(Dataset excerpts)
/-- Envelope supervision at a moment between two events. No estimate grows while time passes, and the
supervised ceiling falls under the ceiling of a trip alone (04 R69, 03 R40), so elsewhere a test can only
cease (04 R70). -/
def noteEnvelope (s : State) : State :=
  if s.underTripCeiling then judgeEnvelope s
  else s.modBl fun l => { l with
    serviceTest := l.serviceTest && s.serviceTestNow, emergencyTest := l.emergencyTest && s.emergencyTestNow }

/-- What is judged at a moment between two events: the encoder tests and the envelope (02 R25, R26;
04 R70). -/
def judgeMoment (s : State) : State := noteEnvelope (noteEncoders s)

/-- The first d above lo at which p holds, for a p that goes on holding and holds at hi; n halvings of the
span. -/
def bisect (p : Nat → Bool) : Nat → Nat → Nat → Nat
  | 0, _, hi => hi
  | n + 1, lo, hi =>
    if hi ≤ lo + 1 then hi
    else if p ((lo + hi) / 2) then bisect p n lo ((lo + hi) / 2) else bisect p n ((lo + hi) / 2) hi

/-- Some effective ceiling falls after an amendment (03 R40). -/
def State.ceilingFalls (s : State) : Bool :=
  s.hc.classes.any (fun c => match c with
    | some segs => segs.any (fun g => g.falling.isSome)
    | none => false)

/-- After how many of the next d microseconds a test begins to hold by the fall of a ceiling alone, if it
does. -/
def State.risesWithin (s : State) (test : State → Bool) (d : Nat) : Option Nat :=
  if decide (d = 0) || test s || !test (elapse d s) then none
  else some (bisect (fun m => test (elapse m s)) (d.log2 + 1) 0 d)

/-- After how many of the next d microseconds, in which no estimate changes, an overspeed test begins to hold
(04 R70). -/
def State.overspeedWithin (s : State) (d : Nat) : Option Nat :=
  if s.underTripCeiling && s.ceilingFalls then
    match s.risesWithin State.serviceTestNow d, s.risesWithin State.emergencyTestNow d with
    | some x, some y => some (min x y)
    | some x, none => some x
    | none, y => y
  else none

/-- The next moment up to time t at which an estimate changes. -/
def State.estimateChange (s : State) (t : Nat) : Option Nat :=
  s.nextChange.filter (fun u => decide (s.now < u) && decide (u ≤ t))

/-- The last moment up to time t that comes before a change of an estimate. -/
def State.steadyUntil (s : State) (t : Nat) : Nat :=
  match s.estimateChange t with
  | some u => u - 1
  | none => t

/-- The next moment up to time t that is judged: an overspeed test begins to hold, or an estimate changes
(02 R21; 04 R70). -/
def State.nextMoment (s : State) (t : Nat) : Option Nat :=
  match s.overspeedWithin (s.steadyUntil t - s.now) with
  | some d => some (s.now + d)
  | none => s.estimateChange t

/-- Time moves on to t, and every moment on the way is judged, at most n of them. Time moves on at each, so a
number of rounds equal to the microseconds that pass suffices. -/
def followMoments : Nat → Nat → State → State
  | 0, t, s => elapse (t - s.now) s
  | n + 1, t, s =>
    match s.nextMoment t with
    | none => elapse (t - s.now) s
    | some u => followMoments n t (judgeMoment (elapse (u - s.now) s))

/-- dt microseconds pass, and what the rules state for every moment is judged on the way (02 R25, R26; 03 R40,
R43; 04 R70; 07 R124). -/
def passTime (dt : Nat) (s : State) : State := followMoments dt (s.now + dt) s

/-- Time moves on to t if t is still to come (log 3). -/
def passUntil (t : Nat) (s : State) : State := passTime (t - s.now) s

end Sys2Proof.Machine
end

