/-- Obstructions of the sets `is` of car c's pair, all CLOSING (06 R105): each count rises by 1, at 3 the
close demand is cleared and closure stopped, and every CLOSING set of the pair reopens. -/
def obstruct (c : Car) (is : List Nat) (s : State) : State :=
  match (s.dc.pairs.car c).released with
  | none => s
  | some r =>
    let s1 := forEach countObstruction is s
    let limit := is.any (fun i => match s1.dc.sets[i]? with
      | some d => decide (3 ≤ d.reopen)
      | none => false)
    let s2 := if limit then modReleased c (fun x =>
        { x with closeDemand := false, closureStopped := true }) (forEach raiseObstructed is s1)
      else s1
    forEach enterOpening (s2.setsIn (fun x => decide (x = .closing)) (s.pairSets c r.stop)) s2

/-- An obstruction of a CLOSING set that belongs to no released pair, as the platform set of a stop that its pair
has been released away from: its count rises by 1, at 3 DOOR_OBSTRUCTED is raised, and it reopens (06 R105). -/
def obstructAlone (i : Nat) (s : State) : State :=
  enterOpening i (raiseObstructed i (countObstruction i s))

/-- Door set i takes the state CLOSING with its command and its close proof (06 R103). Its key is marked here,
since the set may be back where it was before the event ends (06 R108, 11 R183, log 6). -/
def startClosing (i : Nat) (s : State) : State :=
  mark (.door i) (commandDoor i .close (modDoor i (fun d => { d with
    state := .closing, proof := some { start := s.tt.clock, due := s.now + 6000000 } }) s))

/-- The sets `is` of car c's pair enter CLOSING together, and then their inputs are looked at: sets found
closed lock, and obstructed ones are obstructions (06 R103, log 18). -/
def sendClosing (c : Car) (is : List Nat) (s : State) : State :=
  let s1 := forEach startClosing is s
  let s2 := forEach enterLocked (is.filter (fun i => (s1.doorIn i).closed)) s1
  match is.filter (fun i => (s1.doorIn i).obstructed && !(s1.doorIn i).closed) with
  | [] => s2
  | os => obstruct c os s2

/-- The sets of a released pair that are neither LOCKED nor UNPROVEN (06 R103). -/
def State.moving (s : State) (c : Car) (k : Nat) : List Nat :=
  s.setsIn (fun x => decide (x ≠ .locked) && decide (x ≠ .unproven)) (s.pairSets c k)

/-- The UNPROVEN sets of a released pair. -/
def State.unprovenSets (s : State) (c : Car) (k : Nat) : List Nat :=
  s.setsIn (fun x => decide (x = .unproven)) (s.pairSets c k)

/-- The close demand of car c's pair acts while it is set and every set that is neither LOCKED nor
UNPROVEN is OPEN; a set that reopens at once is looked at again (06 R103). The sets that entered OPEN are
handed to the dwell first (06 R99). Each round but the last counts an obstruction, and counts end at 3, so
the rounds given suffice. -/
def closeWhileDue (c : Car) : Nat → State → State
  | 0, s => s
  | n + 1, s =>
    match (s.dc.pairs.car c).released with
    | none => s
    | some r =>
      let sets := s.moving c r.stop
      if r.closeDemand = true ∧ sets ≠ [] ∧
          sets.all (fun i => decide (s.doorState? i = some .open)) = true then
        closeWhileDue c n (sendClosing c ((s.pairSets c r.stop).filter (fun i =>
          decide (i ∈ sets) || decide (i ∈ s.unprovenSets c r.stop))) (judgeDwell s))
      else s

*Action item*:
Could you please copy the lines above exactly, beginning at the first and ending at the line that contains "cease (04 R70). -/"?

*Solution to this exercise*:
/-- Envelope supervision at a moment between two events. No estimate grows while time passes, and the
supervised ceiling falls under the ceiling of a trip alone (04 R69, 03 R40), so elsewhere a test can only
cease (04 R70). -/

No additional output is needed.